Closed philipstarkey closed 3 years ago
As an example of the performance improvements, I compiled an old experiment from Monash. Compilation time improved from about 0.37s to 0.27s (27% decrease) as measured by time.time()
statements (excluding imports).
Obviously disabling hg info is a pain, so I recommend testing on top of #72. You should see similar performance increases (ignoring the first compilation that produces the VCS cache, see details in #72).
I did some timing tests with this PR on my machine and some of the results are below (Click the arrows to expand). Interestingly it looks like the time-critical sections of the code are different for us than for the Monash sequence, so this PR doesn't speed up the total compilation time much. That said, make_timeseries()

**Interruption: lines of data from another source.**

/-! ### Side effects of a change -/

/-- A lookup in the history ring of an axis (R133): its position and status. Without a position the reading is free (log 24). -/
def State.lookupTime (s : State) (n : Fin 12) (T : Nat) : State :=
  let r := (s.ax n).ring.lookup T (s.historyNs n)
  let v := s.lookupValue r
  ((v.2.wr (K.axLookupTime n) T).wr (K.axLookupPosition n) v.1).wr (K.axLookupStatus n) r.1.code
/-- The axis block (R80, R159, R191, R208, R225). `ch`: the value has changed. -/
def State.axisEffect (s : State) (n : Fin 12) (o sub : Nat) (ch : Bool) : State :=
  if o = 0xC2 && sub = 1 then s.lookupTime n (s.rdN (K.axLookupTime n))
  else if o = 0xA4 && sub = 7 then s.modIdx n fun x => { x with drift := false, excess := false, corrected := false }
  else if !ch then s
  else if o = 0x00 then
    let s1 := (s.modCe n Ce.clear).modAx n fun a => { a with referenced := false }
    if (s1.ax n).st = .ready then s1.enter n .notReady else s1
  else if o = 0x41 && 1 ≤ sub && sub ≤ 3 then
    let w : Fin 3 := if sub = 1 then 2 else if sub = 2 then 0 else 1
    s.modAx n fun a => { a with homing := { a.homing with sw := vset a.homing.sw w (s.switchRaw n w) } }
  else if o = 0x50 && sub = 1 then s.modCe n Ce.clear
  else if o = 0xC0 && sub = 1 then s.modAx n fun a => { a with ring := a.ring.clear }
  else if o = 0x80 && sub = 2 then s.modPwm n fun p => { p with shadowDead := s.rdN (K.axDeadTime n) }
  else if o = 0x84 && sub = 1 then (if s.rdB (K.axQuietEnable n) then s else s.setQuiet n false)
  else if o = 0xA0 || o = 0xA1 || (o = 0xA2 && (sub = 1 || sub = 2 || sub = 5)) then s.portStart n
  else s
/-- The cluster block (R193, R201, R349). -/
def State.clusterEffect (s : State) (c : Fin 3) (o sub : Nat) (ch : Bool) : State :=
  if !ch then s
  else
    let rows (s : State) : State := if s.rdN K.lapReferenceCluster = c.val then s.lapAbort else s
    if o = 0x00 && sub = 1 then rows (s.modTb c fun t => { t with shadowP := some (s.rdN (K.clPwmPeriod c)), gen := t.gen + 1 })
    else if o = 0x20 && sub = 1 then rows s
    else if o = 0x00 && (sub = 5 || sub = 6 || sub = 7) then s.decRestart c
    else s
/-- A TX image's settings changed (R429): its instants run from the first one after the present. -/
def State.txChanged (s : State) (i : Fin 8) : State :=
  let per := s.rdN (K.txImagePeriod i) * 65536000
  let ph := s.rdN (K.txImagePhase i) * 65536000
  let t := s.timeRaw
  let on := s.rdB (K.txImageEnable i)
  let next := if t < ph then ph else ph + ((t - ph) / per + 1) * per
  let s1 := { s with net := { s.net with tx := vset s.net.tx i (let x := vget s.net.tx i; if on then { x with running := true, next := next } else { x with running := false, awaiting := none }) } }
  s1.arpPins
/-- Image Enable of an RX image changed (R432): it starts afresh. -/
def State.rxChanged (s : State) (i : Fin 8) : State :=
  let on := s.rdB (K.rxImageEnable i)
  { s with net := { s.net with rx := vset s.net.rx i (if on then { running := true, lastApplied := s.ticks } else {}) } }
/-- The port, producer or map of an RX image changed: an image that waits under the old ones is dropped. -/
def State.rxForget (s : State) (i : Fin 8) : State :=
  { s with net := { s.net with rx := vset s.net.rx i { vget s.net.rx i with pending := none } } }
/-- The network objects (R414, R421, R426, R427). -/
def State.netEffect (s : State) (idx sub : Nat) (ch : Bool) : State :=
  let p : Fin 2 := Fin.ofNat 2 idx
  if (idx = 0x1102 || idx = 0x1103) && sub = 6 then s.conflictClear p
  else if 0x1700 ≤ idx && idx < 0x1708 && sub = 10 then
    { s with net := { s.net with rx := vset s.net.rx (Fin.ofNat 8 idx) { vget s.net.rx (Fin.ofNat 8 idx) with lateApply := false } } }
  else if !ch then s
  else if idx = 0x1100 || idx = 0x1101 then
    if sub = 1 then s.netFollow else if sub = 13 then s.linkFollow p else s
  else if idx = 0x1110 && sub = 1 then s.netFollow
  else if (0x1600 ≤ idx && idx < 0x1608 && sub ≤ 8) || (0x1610 ≤ idx && idx < 0x1618) then s.txChanged (Fin.ofNat 8 idx)
  else if 0x1700 ≤ idx && idx < 0x1708 && sub = 1 then s.rxChanged (Fin.ofNat 8 idx)
  else if (0x1700 ≤ idx && idx < 0x1708 && 2 ≤ sub && sub ≤ 4) || (0x1710 ≤ idx && idx < 0x1718) then s.rxForget (Fin.ofNat 8 idx)
  else s
/-- The Pacer and PTP objects (R242, R243, R257). -/
def State.pacerEffect (s : State) (idx sub : Nat) (ch : Bool) : State :=
  if !ch then s
  else if idx = 0x1401 && sub = 1 then s.servoModeChanged
  else if idx = 0x1401 && sub = 3 then s.fixSigma
  else if idx = 0x1410 && sub = 1 then (if s.rdB K.ptpPtpEnable then s else s.ptpStopped)
  else if idx = 0x1410 && (sub = 3 || sub = 4) then (if s.isGm || s.pacer.best.isSome then s.selectMaster else s)
  else if idx = 0x1410 && sub = 2 then s.showDelay
  else s
/-- Field, decoder, metrology, Shell, Baton, Lap and tracker objects. -/
def State.deviceEffect (s : State) (idx sub : Nat) (ch : Bool) : State :=
  if idx = 0x2304 && sub = 3 then s.modBaton fun b => { b with lateGlobal := false }
  else if idx = 0x2304 && sub = 4 then s.modBaton fun b => { b with positionChanged := false }
  else if idx = 0x2510 && sub = 8 then s.modMet fun m => { m with trigLostSeen := false }
  else if idx = 0x2510 && sub = 9 then s.modMet fun m => { m with overrunSeen := false }
  else if idx = 0x2510 && sub = 4 then s.metReference (s.rdB K.metReferenceEnable)
  else if 0x2468 ≤ idx && idx < 0x2470 && sub = 7 then
    s.modHtl (Fin.ofNat 8 idx) fun x => { x with idx := { x.idx with drift := false, excess := false, corrected := false } }
  else if !ch then s
  else if idx = 0x2300 && sub = 1 then s.batonForm
  else if idx = 0x2300 && sub = 2 then (s.modBaton fun b => { b with masterConflict := false }).batonForm
  else if 0x2400 ≤ idx && idx < 0x2410 && (sub = 1 || sub = 3) then s.chanRestart (Fin.ofNat 16 idx)
  else if 0x2460 ≤ idx && idx < 0x2468 && 1 ≤ sub && sub ≤ 4 then s.decoderRestart (Fin.ofNat 8 idx)
  else if 0x2800 ≤ idx && idx < 0x2810 && 1 ≤ sub && sub ≤ 5 then s.laneReset (Fin.ofNat 16 idx)
  else if 0x2860 ≤ idx && idx < 0x2868 && sub ≤ 3 then s.arpPins
  else s
/-- The Kernel objects (R297, R298). -/
def State.kernelEffect (s : State) (idx sub : Nat) : State :=
  let c : Fin 3 := Fin.ofNat 3 ((idx - 0x4000) / 256)
  let o := idx % 256
  let i : Fin 16 := Fin.ofNat 16 o
  if 0x10 ≤ o && o < 0x20 then
    if sub = 1 && !s.rdB (K.slotSlotEnable c i) then s.slotDisabled c i
    else if sub = 9 then s.modSlot c i fun x => { x with overrun := false }
    else if sub = 10 then s.modSlot c i fun x => { x with budgetHit := false }
    else s
  else s
/-- A registration point's objects (R269). -/
def State.pointEffect (s old : State) (idx : Nat) : State := s.pointChanged (Fin.ofNat 16 idx) (old.pointCfg (Fin.ofNat 16 idx))
/-- What a write of an object does beside its value. `old`: the state before the writes of the same instant. -/
def State.effect (s old : State) (key : Nat) : State :=
  let idx := key / 256
  let sub := key % 256
  let ch : Bool := decide (s.rd key ≠ old.rd key)
  if 0x3000 ≤ idx && idx < 0x3C00 then s.axisEffect (axisOfKey key) (idx % 256) sub ch
  else if 0x3C00 ≤ idx && idx < 0x3F00 then s.clusterEffect (Fin.ofNat 3 ((idx - 0x3C00) / 256)) (idx % 256) sub ch
  else if 0x4000 ≤ idx then s.kernelEffect idx sub
  else if idx < 0x1400 || (0x1600 ≤ idx && idx < 0x1C00) then s.netEffect idx sub ch
  else if 0x1400 ≤ idx && idx < 0x1600 then s.pacerEffect idx sub ch
  else if 0x2820 ≤ idx && idx < 0x2830 then (if ch then s.pointEffect old idx else s)
  else if 0x2300 ≤ idx && idx < 0x3000 then s.deviceEffect idx sub ch
  else s
/-- What a set of changed objects does once however many of them changed: the IPv4 settings of a port (R426, R427), the settings of a
port's segment (R421), a Shell configuration change (R408). -/
def State.groupEffects (s old : State) (ks : List Nat) : State :=
  let has (f : Nat → Nat → Bool) : Bool := ks.any fun k => f (k / 256) (k % 256)
  let s := { s with net := { s.net with leaving := [] } }
  let s1 := if has fun i sub => i = 0x1120 && sub ≤ 3 then (if s.redundant then (s.ipChanged old 0).ipChanged old 1 else s.ipChanged old 0) else s
  let s2 := if (has fun i sub => i = 0x1120 && (sub = 4 || sub = 5)) && !s.redundant then s1.ipChanged old 1 else s1
  let plca (p : Nat) : Bool := has fun i sub => i = 0x1100 + p && 4 ≤ sub && sub ≤ 11
  let s3 := if plca 0 then s2.plcaChanged 0 else s2
  let s4 := if plca 1 then s3.plcaChanged 1 else s3
  if (has fun i _ => 0x2430 ≤ i && i < 0x2438) || (ks.any fun k => shellConfigKeys.contains k) then s4.shellReconfig else s4
/-- All staged values become live at one instant (R64): the scaling first, then every value, then what the changes do. -/
def State.putAll (s : State) (ws : List Staged) : State :=
  let mv := ws.foldl (fun (t : State) w => if isGainKey w.key && (s.ceOf (axisOfKey w.key)).saved.isNone then t.gainMove (axisOfKey w.key) w.offset w.bytes else t) s
  let s1 := (ws.filter fun w => isUnits w.key).foldl State.put mv
  let s2 := (ws.filter fun w => !isUnits w.key).foldl State.put s1
  let s3 := (ws.map Staged.key).foldl (fun (t : State) k => t.effect s k) s2
  s3.groupEffects s ((ws.map Staged.key).filter fun k => decide (s2.rd k ≠ s.rd k))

did speed up by ~15%, expand_timeseries()
sped up by ~40%, and generate_clock()
sped up by ~25%. Since it seems that these speedups can make a noticeable difference for other users, I think it would be worth merging this PR. I haven't had a chance to look at the edits in detail yet though so I'll do that before merging.
For reference, I did all of these tests using PR #72 as suggested above. The results were measured with time.perf_counter()
and printed to console. The functions collect_change_times()
, generate_clock()
, and generate_code()
were each called only once. The functions make_timeseries()
and expand_timeseries()
are each called in their own for
loops, and the total duration of each of those for
loops was printed. Note that some of these functions are called by other functions, so the durations of some are included in the durations of others. The total compilation time was printed from runmanager.batch_compiler.BatchProcessor.compile()
, but the rest of the print()
statements were in labscript.py
.
Note: For my own reference, these are the timings for compiling a 575 ms 11-stage Raman cooling sequence with pre-release ramp/hold.
Just finished going through all the changes in detail and everything looks good! After reading through the code I'm convinced that all of the created arrays have the same data, datatype, and shape as before. As a sanity check, I also spent some time looking at a sequence compiled with/without the changes in this PR. The waveforms were identical everywhere I looked, even when zooming in quite far. In short, it looks to me like this PR increase performance without any changes in behavior, as desired. I think it's ready to be merged.
I've tested this against a very simple compilation on my test rig and have also found that it doesn't really speed up the overall compilation. It doesn't break anything either though, so it is likely fine. If desired, I could test on a more complicated experiment in the lab next week, but I don't think that will be necessary. I'd say go ahead and merge.
Agreed, thanks for taking a look at this
Makes sense that shorter experiments would not see the performance improvements given they mostly related to array length calculation and manipulation.
It's also difficult to compare absolute compilation times since we all have different machines. My tests were done on an i7-8700K CPU (my dev machine at home). That's generally more powerful than laptops or whatever our university IT department would provide. Writing to h5 file may also dominate if the PC doesn't have an SSD. Not sure what you're testing on but it's possible the Monash sequence would take ~1s to compile on your machines vs ~.3s on mine.
Or maybe it's something else.
Does suggest maybe we should create a standardised really complex example script we could all use for benchmarking!
Thanks for testing!
These small changes seem to improve compilation time significantly. Tests (done with saving of hg info disabled) indicate compilation time for a complex experiment is decreased somewhere between 25-33%.